[Material provided]
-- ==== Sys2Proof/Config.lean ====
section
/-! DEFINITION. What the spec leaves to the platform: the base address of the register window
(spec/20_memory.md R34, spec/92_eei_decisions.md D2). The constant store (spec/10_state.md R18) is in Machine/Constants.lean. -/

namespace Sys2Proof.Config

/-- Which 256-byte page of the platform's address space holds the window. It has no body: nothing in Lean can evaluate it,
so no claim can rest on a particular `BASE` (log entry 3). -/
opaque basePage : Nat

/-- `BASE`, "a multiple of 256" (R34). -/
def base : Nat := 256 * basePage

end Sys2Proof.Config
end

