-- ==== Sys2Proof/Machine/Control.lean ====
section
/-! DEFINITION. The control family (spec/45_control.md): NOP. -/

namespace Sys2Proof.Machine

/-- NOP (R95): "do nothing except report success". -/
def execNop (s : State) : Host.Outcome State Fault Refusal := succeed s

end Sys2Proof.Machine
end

* * *

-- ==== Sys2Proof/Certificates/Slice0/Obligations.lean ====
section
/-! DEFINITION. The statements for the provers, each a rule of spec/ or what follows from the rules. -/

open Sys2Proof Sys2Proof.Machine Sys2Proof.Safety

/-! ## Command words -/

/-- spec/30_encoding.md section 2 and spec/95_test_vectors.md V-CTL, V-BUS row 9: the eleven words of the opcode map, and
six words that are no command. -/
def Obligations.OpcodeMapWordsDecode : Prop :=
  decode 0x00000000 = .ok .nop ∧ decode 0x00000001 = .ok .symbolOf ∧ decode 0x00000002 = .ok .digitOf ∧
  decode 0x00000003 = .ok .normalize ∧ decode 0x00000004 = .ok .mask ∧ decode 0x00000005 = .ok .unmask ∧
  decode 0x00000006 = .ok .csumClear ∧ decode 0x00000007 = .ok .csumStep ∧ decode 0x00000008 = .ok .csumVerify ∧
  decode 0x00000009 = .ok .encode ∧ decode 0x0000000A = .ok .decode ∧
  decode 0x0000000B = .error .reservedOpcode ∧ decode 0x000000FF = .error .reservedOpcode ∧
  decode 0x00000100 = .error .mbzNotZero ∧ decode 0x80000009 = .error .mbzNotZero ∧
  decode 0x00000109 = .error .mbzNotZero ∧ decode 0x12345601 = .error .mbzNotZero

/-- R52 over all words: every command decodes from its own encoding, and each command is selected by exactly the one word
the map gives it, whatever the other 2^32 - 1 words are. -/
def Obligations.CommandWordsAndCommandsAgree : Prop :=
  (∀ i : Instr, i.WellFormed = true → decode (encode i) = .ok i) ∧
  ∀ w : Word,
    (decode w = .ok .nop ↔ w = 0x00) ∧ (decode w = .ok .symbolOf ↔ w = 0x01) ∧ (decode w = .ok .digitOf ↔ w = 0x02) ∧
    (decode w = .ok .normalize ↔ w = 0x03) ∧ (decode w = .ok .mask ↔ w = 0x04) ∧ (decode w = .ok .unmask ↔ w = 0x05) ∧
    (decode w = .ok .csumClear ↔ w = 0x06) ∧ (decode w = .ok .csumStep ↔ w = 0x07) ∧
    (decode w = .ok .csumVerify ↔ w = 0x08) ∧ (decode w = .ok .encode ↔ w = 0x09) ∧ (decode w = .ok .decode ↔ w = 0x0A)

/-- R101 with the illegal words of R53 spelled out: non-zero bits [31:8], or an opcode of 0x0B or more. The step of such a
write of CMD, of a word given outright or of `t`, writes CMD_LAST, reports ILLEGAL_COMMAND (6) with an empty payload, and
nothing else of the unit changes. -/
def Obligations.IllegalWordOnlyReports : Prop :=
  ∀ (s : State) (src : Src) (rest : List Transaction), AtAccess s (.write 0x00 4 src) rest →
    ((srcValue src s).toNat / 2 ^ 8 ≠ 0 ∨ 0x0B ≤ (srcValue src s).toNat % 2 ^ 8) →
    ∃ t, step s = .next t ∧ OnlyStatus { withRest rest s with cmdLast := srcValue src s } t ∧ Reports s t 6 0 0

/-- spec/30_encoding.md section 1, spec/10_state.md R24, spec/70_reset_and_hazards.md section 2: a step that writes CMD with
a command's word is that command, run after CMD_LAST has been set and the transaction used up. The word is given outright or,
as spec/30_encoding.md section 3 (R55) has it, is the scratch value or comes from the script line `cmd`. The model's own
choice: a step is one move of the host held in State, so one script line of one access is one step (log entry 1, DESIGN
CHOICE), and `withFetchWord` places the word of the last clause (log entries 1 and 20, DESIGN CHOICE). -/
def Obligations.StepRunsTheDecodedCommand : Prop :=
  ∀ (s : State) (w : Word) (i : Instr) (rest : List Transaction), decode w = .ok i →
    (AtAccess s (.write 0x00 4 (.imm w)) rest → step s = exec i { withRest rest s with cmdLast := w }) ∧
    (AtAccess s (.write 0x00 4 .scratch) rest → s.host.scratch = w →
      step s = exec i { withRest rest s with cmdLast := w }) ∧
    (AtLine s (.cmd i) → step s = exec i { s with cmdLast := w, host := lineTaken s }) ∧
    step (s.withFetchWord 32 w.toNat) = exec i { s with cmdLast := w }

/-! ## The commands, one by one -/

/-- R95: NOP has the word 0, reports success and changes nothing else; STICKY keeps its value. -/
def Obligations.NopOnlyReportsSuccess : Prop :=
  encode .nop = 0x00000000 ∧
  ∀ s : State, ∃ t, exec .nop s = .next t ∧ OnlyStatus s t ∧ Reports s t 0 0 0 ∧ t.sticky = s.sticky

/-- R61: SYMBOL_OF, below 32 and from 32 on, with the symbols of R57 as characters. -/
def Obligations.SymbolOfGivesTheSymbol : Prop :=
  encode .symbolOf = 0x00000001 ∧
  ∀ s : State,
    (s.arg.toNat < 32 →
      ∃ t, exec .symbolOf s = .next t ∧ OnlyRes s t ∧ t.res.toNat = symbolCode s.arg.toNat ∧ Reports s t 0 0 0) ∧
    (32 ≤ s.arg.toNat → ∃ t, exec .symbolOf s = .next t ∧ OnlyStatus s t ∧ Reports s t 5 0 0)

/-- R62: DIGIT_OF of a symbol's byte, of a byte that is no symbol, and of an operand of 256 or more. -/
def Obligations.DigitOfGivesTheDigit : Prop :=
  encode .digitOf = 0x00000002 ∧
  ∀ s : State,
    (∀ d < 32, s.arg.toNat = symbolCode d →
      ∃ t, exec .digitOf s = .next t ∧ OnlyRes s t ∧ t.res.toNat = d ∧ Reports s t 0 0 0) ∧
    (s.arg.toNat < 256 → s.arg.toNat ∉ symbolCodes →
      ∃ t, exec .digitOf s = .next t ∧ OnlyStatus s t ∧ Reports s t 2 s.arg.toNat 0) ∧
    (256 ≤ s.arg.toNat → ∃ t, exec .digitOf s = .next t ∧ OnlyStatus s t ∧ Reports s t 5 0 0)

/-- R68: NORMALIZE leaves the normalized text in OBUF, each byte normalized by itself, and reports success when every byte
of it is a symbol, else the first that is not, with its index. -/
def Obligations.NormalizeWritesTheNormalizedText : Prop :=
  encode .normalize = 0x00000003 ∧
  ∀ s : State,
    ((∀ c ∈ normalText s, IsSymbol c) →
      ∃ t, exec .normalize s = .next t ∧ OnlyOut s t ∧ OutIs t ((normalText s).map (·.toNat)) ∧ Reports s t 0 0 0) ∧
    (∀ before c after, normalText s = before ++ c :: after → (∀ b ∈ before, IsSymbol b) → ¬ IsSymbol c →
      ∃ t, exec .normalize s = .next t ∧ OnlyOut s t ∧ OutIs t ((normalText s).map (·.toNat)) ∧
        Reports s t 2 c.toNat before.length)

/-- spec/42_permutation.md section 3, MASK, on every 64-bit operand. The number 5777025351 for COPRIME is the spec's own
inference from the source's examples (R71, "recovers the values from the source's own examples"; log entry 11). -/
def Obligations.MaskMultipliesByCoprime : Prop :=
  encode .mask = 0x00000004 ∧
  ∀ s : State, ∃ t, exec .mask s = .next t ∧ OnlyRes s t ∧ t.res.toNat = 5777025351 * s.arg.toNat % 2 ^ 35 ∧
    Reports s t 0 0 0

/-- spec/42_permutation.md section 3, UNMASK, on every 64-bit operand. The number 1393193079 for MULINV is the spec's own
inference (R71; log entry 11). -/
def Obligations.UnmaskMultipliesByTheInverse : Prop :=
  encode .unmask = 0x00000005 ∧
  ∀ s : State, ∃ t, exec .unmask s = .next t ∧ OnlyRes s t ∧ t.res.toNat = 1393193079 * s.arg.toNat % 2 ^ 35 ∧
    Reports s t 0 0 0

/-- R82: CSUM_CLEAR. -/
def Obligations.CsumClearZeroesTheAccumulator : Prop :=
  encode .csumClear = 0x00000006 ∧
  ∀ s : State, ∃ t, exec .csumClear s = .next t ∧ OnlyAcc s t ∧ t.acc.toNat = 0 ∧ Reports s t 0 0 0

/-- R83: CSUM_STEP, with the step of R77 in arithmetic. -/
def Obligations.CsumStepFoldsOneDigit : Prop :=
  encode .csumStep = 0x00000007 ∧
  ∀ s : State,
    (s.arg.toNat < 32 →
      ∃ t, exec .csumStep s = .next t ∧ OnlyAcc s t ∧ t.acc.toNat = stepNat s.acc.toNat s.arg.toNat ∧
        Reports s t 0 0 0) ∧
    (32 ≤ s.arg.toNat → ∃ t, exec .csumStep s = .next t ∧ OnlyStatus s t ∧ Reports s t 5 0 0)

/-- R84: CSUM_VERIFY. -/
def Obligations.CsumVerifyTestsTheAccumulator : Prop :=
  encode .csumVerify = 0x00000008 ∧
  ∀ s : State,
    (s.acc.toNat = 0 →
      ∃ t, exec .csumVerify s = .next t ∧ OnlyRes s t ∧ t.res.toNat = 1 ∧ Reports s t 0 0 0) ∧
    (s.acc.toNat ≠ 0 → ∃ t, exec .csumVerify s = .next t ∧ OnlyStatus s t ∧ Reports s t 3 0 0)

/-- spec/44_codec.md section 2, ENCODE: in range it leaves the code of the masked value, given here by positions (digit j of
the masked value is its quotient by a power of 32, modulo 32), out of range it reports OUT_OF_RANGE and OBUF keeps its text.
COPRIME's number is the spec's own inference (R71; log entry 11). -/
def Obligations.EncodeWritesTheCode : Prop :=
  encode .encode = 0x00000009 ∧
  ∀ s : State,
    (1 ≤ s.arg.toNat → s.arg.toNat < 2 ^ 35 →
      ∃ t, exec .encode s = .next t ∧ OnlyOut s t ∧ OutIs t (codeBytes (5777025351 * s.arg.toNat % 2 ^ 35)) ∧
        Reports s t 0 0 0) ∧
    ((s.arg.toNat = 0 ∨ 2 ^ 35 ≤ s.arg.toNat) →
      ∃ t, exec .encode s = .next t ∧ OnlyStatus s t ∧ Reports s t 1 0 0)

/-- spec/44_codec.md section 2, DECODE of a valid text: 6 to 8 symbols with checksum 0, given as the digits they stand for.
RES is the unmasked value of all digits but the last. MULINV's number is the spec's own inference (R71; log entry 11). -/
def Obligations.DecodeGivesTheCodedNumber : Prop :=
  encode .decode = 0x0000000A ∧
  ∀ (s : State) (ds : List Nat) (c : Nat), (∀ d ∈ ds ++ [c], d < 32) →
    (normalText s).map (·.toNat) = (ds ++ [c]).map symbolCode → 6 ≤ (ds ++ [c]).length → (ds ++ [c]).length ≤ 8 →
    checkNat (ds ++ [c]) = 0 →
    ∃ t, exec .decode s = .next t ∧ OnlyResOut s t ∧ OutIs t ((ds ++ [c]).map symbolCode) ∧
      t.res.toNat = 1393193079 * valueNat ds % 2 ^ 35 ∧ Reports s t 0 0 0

[Directions for this task]
In the records above, the line with "((srcValue src s).toNat" marks the start and the line with "t.sticky = s.sticky" marks the end; copy that stretch exactly, both lines included, and nothing else.

[Solution]
    ((srcValue src s).toNat / 2 ^ 8 ≠ 0 ∨ 0x0B ≤ (srcValue src s).toNat % 2 ^ 8) →
    ∃ t, step s = .next t ∧ OnlyStatus { withRest rest s with cmdLast := srcValue src s } t ∧ Reports s t 6 0 0

/-- spec/30_encoding.md section 1, spec/10_state.md R24, spec/70_reset_and_hazards.md section 2: a step that writes CMD with
a command's word is that command, run after CMD_LAST has been set and the transaction used up. The word is given outright or,
as spec/30_encoding.md section 3 (R55) has it, is the scratch value or comes from the script line `cmd`. The model's own
choice: a step is one move of the host held in State, so one script line of one access is one step (log entry 1, DESIGN
CHOICE), and `withFetchWord` places the word of the last clause (log entries 1 and 20, DESIGN CHOICE). -/
def Obligations.StepRunsTheDecodedCommand : Prop :=
  ∀ (s : State) (w : Word) (i : Instr) (rest : List Transaction), decode w = .ok i →
    (AtAccess s (.write 0x00 4 (.imm w)) rest → step s = exec i { withRest rest s with cmdLast := w }) ∧
    (AtAccess s (.write 0x00 4 .scratch) rest → s.host.scratch = w →
      step s = exec i { withRest rest s with cmdLast := w }) ∧
    (AtLine s (.cmd i) → step s = exec i { s with cmdLast := w, host := lineTaken s }) ∧
    step (s.withFetchWord 32 w.toNat) = exec i { s with cmdLast := w }

/-! ## The commands, one by one -/

/-- R95: NOP has the word 0, reports success and changes nothing else; STICKY keeps its value. -/
def Obligations.NopOnlyReportsSuccess : Prop :=
  encode .nop = 0x00000000 ∧
  ∀ s : State, ∃ t, exec .nop s = .next t ∧ OnlyStatus s t ∧ Reports s t 0 0 0 ∧ t.sticky = s.sticky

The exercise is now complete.